Под грозным взглядом хозяина Ельцов совсем растерялся и пробормотал:
— Я плохо запомнил…
— Честное слово: выгоню! — пообещал маэстро Смирнов. — Не позорь меня перед господином Ванзаровым! Отвечай толком!
— Темно было… Не разобрал…
— Темно?! У нас?! — поразился Смирнов. — Да ты пьяный никак! Точно пьяный! Весь день как ненормальный какой-то: то смеется, то песни поет. Думал: влюбился. А ты, брат, укушался. Ну конечно, вон морда вся пылает. Ну все… Ну я тебя…

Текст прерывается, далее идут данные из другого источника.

-- ==== Sys2Proof/Laws/Memory.lean ====
section
/-! SUPPORT. The internal memories (20_memory.md R60 to R62): a read after a write, and that every memory operation keeps
the canonical form `Memory.wf`. -/

namespace Sys2Proof.Machine

variable {p : Params}

/-! ### Reads of TM -/

/-- A read of a written entry gives that entry (R26, R61). -/
theorem readNode_written {tm : List (TmEntry p)} {i : Nat} {e : TmEntry p} (h : tm[i]? = some e) : readNode tm i = e := by
  simp [readNode, h]

theorem readRight_written {tm : List (TmEntry p)} {i : Nat} {r : Index p} (h : tm[i]? = some (.int (some r))) :
    readRight tm i = r := by simp [readRight, readNode_written h]

theorem readVal_written {tm : List (TmEntry p)} {i : Nat} {v : Byte} (h : tm[i]? = some (.leaf v)) : readVal tm i = v := by
  simp [readVal, readNode_written h]

@[simp] theorem setRight_length (q : Nat) (r : Index p) (tm : List (TmEntry p)) : (setRight q r tm).length = tm.length := by
  simp [setRight]

/-- Writing a right link leaves every other entry alone (R172). -/
theorem setRight_other {q i : Nat} {r : Index p} {tm : List (TmEntry p)} (h : q ≠ i) : (setRight q r tm)[i]? = tm[i]? := by
  simp [setRight, h]

/-! ### CM -/

theorem cmLookup_insert_self (v : Byte) (c : List Bool) (cm : List (Byte × List Bool)) :
    cmLookup v (cmInsert v c cm) = some c := by
  induction cm with
  | nil => simp [cmInsert, cmLookup]
  | cons e cm ih =>
    obtain ⟨k, d⟩ := e
    unfold cmInsert
    split
    · simp [cmLookup]
    · split
      · simp [cmLookup]
      · rename_i h
        simp [cmLookup, Ne.symm h, ih]

/-- A write to CM leaves every other byte value alone (R201). -/
theorem cmLookup_insert_other {v u : Byte} (c : List Bool) (cm : List (Byte × List Bool)) (h : v ≠ u) :
    cmLookup u (cmInsert v c cm) = cmLookup u cm := by
  induction cm with
  | nil => simp [cmInsert, cmLookup, h]
  | cons e cm ih =>
    obtain ⟨k, d⟩ := e
    unfold cmInsert
    split
    · simp [cmLookup, h]
    · split
      · rename_i hk
        subst hk
        simp [cmLookup, h]
      · simp [cmLookup, ih]

theorem cmSorted_cons {k : Byte} {c : List Bool} {cm : List (Byte × List Bool)} :
    cmSorted ((k, c) :: cm) = true ↔ (∀ e ∈ cm.head?, k < e.1) ∧ cmSorted cm = true := by
  cases cm with
  | nil => simp [cmSorted]
  | cons e cm => obtain ⟨b, d⟩ := e; simp [cmSorted]

theorem cmInsert_head (v : Byte) (c : List Bool) (cm : List (Byte × List Bool)) :
    ∀ e ∈ (cmInsert v c cm).head?, e.1 = v ∨ ∃ e' ∈ cm.head?, e.1 = e'.1 := by
  cases cm with
  | nil => simp [cmInsert]
  | cons e cm =>
    obtain ⟨k, d⟩ := e
    unfold cmInsert
    split
    · simp
    · split <;> simp

/-- CM stays in its canonical form (R29, R201). -/
theorem cmSorted_insert (v : Byte) (c : List Bool) (cm : List (Byte × List Bool)) (h : cmSorted cm = true) :
    cmSorted (cmInsert v c cm) = true := by
  induction cm with
  | nil => rfl
  | cons e cm ih =>
    obtain ⟨k, d⟩ := e
    have hk := cmSorted_cons.mp h
    unfold cmInsert
    split
    · rename_i hv
      exact cmSorted_cons.mpr ⟨by simpa using hv, h⟩
    · split
      · rename_i hv
        subst hv
        exact cmSorted_cons.mpr ⟨hk.1, hk.2⟩
      · rename_i hlt hne
        refine cmSorted_cons.mpr ⟨?_, ih hk.2⟩
        intro e he
        rcases cmInsert_head v c cm e he with h1 | ⟨e', h1, h2⟩
        · rw [h1]
          have h3 : v ≠ k := hne
          bv_omega
        · rw [h2]; exact hk.1 e' h1

/-! ### The canonical form -/

theorem Memory.wf_iff (m : Memory p) : m.wf = true ↔ m.tm.length ≤ p.nodeCap ∧ cmSorted m.cm = true := by
  rw [Memory.wf, Bool.and_eq_true, decide_eq_true_eq]

theorem Memory.wf_reset : (Memory.reset : Memory p).wf = true := by simp [Memory.wf_iff, Memory.reset, cmSorted]

theorem State.reset_mem_wf : State.reset.mem.wf = true := by decide

theorem clearMemory_wf (s : State p) : (clearMemory s).mem.wf = true := by simp [clearMemory, Memory.wf_iff, cmSorted]

theorem beginLoad_wf (s : State p) : (beginLoad s).mem.wf = true := clearMemory_wf s

theorem beginDeser_wf (s : State p) : (beginDeser s).mem.wf = true := clearMemory_wf s

/-- Everything the acceptor can do (R172). -/
theorem accept_cases (tok : Token) (s : State p) :
    accept tok s = .raise .treeOvf s ∨
    (s.nn ≠ p.nodeCap ∧ s.sp ≠ p.stackCap ∧ tok = .internal ∧ accept tok s = .ok (afterInternal s) ()) ∨
    (s.nn ≠ p.nodeCap ∧ ∃ v, tok = .leaf v ∧ accept tok s = .ok (afterTree (.leaf v) s) ()) := by
  by_cases hn : s.nn = p.nodeCap
  · left; cases tok <;> simp [accept, acceptInternal, acceptLeaf, hn]
  · cases tok with
    | leaf v => exact .inr (.inr ⟨hn, v, rfl, acceptLeaf_ok v hn⟩)
    | internal =>
      by_cases hs : s.sp = p.stackCap
      · left; simp [accept, acceptInternal, hs]
      · exact .inr (.inl ⟨hn, hs, rfl, acceptInternal_ok hn hs⟩)

theorem accept_wf {tok : Token} {s t : State p} (h : accept tok s = .ok t ()) (hw : s.mem.wf = true) :
    t.mem.wf = true := by
  rw [Memory.wf_iff] at hw ⊢
  rcases accept_cases tok s with e | ⟨hn, _, _, e⟩ | ⟨hn, v, _, e⟩ <;> rw [e] at h <;> cases h
  · refine ⟨?_, hw.2⟩
    simp [afterInternal, State.nn] at hn ⊢; omega
  · unfold afterTree
    simp only [State.nn] at hn
    split
    · refine ⟨?_, hw.2⟩
      simp [layout]; omega
    · refine ⟨?_, hw.2⟩
      simp [layout]; omega

theorem clearCodeMap_wf {s : State p} (hw : s.mem.wf = true) : (clearCodeMap s).mem.wf = true := by
  rw [Memory.wf_iff] at hw ⊢; exact ⟨hw.1, rfl⟩

theorem beginWalk_wf {s : State p} (hw : s.mem.wf = true) : (beginWalk s).mem.wf = true := by
  rw [Memory.wf_iff] at hw ⊢; exact hw

theorem cmapInternal_wf {s : State p} (hw : s.mem.wf = true) : (cmapInternal s).mem.wf = true := by
  rw [Memory.wf_iff] at hw ⊢; exact hw

/-- Everything CMAP's scan can do at a leaf (R201, R204). -/
theorem cmapLeaf_cases (v : Byte) (s : State p) :
    (∃ c, cmLookup v s.mem.cm = some c ∧ cmapLeaf v s = .raise .dupSymbol s) ∨
    (cmLookup v s.mem.cm = none ∧ s.mem.stk = [] ∧
      cmapLeaf v s = .ok (s.setMem { s.mem with cm := cmInsert v s.ctl.path s.mem.cm }) ()) ∨
    (∃ d rest, cmLookup v s.mem.cm = none ∧ s.mem.stk = d :: rest ∧ cmapLeaf v s =
      .ok ((s.setMem { s.mem with cm := cmInsert v s.ctl.path s.mem.cm, stk := rest }).setCtl
        { s.ctl with path := s.ctl.path.take d.toNat ++ [true] }) ()) := by
  unfold cmapLeaf
  cases hl : cmLookup v s.mem.cm with
  | some c => exact .inl ⟨c, rfl, rfl⟩
  | none =>
    cases hs : s.mem.stk with
    | nil => exact .inr (.inl ⟨rfl, rfl, rfl⟩)
    | cons d rest => exact .inr (.inr ⟨d, rest, rfl, rfl, rfl⟩)

theorem cmapLeaf_wf {v : Byte} {s t : State p} (h : cmapLeaf v s = .ok t ()) (hw : s.mem.wf = true) :
    t.mem.wf = true := by
  rw [Memory.wf_iff] at hw ⊢
  rcases cmapLeaf_cases v s with ⟨_, _, e⟩ | ⟨_, _, e⟩ | ⟨_, _, _, _, e⟩ <;> rw [e] at h <;> cases h <;>
    exact ⟨hw.1, cmSorted_insert _ _ _ hw.2⟩

/-! ### Reset -/

/-- Reset is the reset values with the channels detached (R240, R300). -/
theorem resetBlock_eq (s : State p) : resetBlock s = State.resetWith (resetBlock s).env := rfl

theorem resetBlock_env (s : State p) :
    (resetBlock s).env.snk = { s.env.snk with attached := false } ∧
      (resetBlock s).env.src = { s.env.src with attached := false } ∧ (resetBlock s).env.sym = s.env.sym ∧
      (resetBlock s).env.inputs = s.env.inputs ∧ (resetBlock s).env.readData = s.env.readData := by
  have k : ∀ (c : Sink), c.attached = false → c = { c with attached := false } := by
    intro c h; cases c; simp_all
  have j : ∀ (c : Source), c.attached = false → c = { c with attached := false } := by
    intro c h; cases c; simp_all
  unfold resetBlock
  cases hw : s.env.snk.attached <;> cases hr : s.env.src.attached <;> simp [hr]
  · exact ⟨k _ hw, j _ hr⟩
  · exact k _ hw
  · exact j _ hr

end Sys2Proof.Machine
end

Ванзаров спросил, чья это чашка стоит на конторке. Смущенно потупившись, Ельцов признался, что это его кофе с молоком. Прихлебывает между делом. Маэстро порывался разорвать нерадивого приказчика, но Ванзаров убедил фотографа, что полностью доволен и узнал все, что хотел. Даже выразил благодарность от имени сыскной полиции.
— Да за что же меня благодарить? — поразился Смирнов.
— Во-первых, за бесценную улику. Но самое главное, что на фотографиях ставите подпись ателье яркими золотыми буквами. Издалека видно.
Так вот, Николай, информация был столь срочная, что я решил разыскать начальника. Дежурный чиновник сказал, где Родион Георгиевич может быть сейчас. Хоть он и знаменитость, а обязан оставлять сведения о своем местонахождении. Мало ли что вдруг понадобится. Одно беспокойство, но нельзя иначе — служба. И вот как пригодилось.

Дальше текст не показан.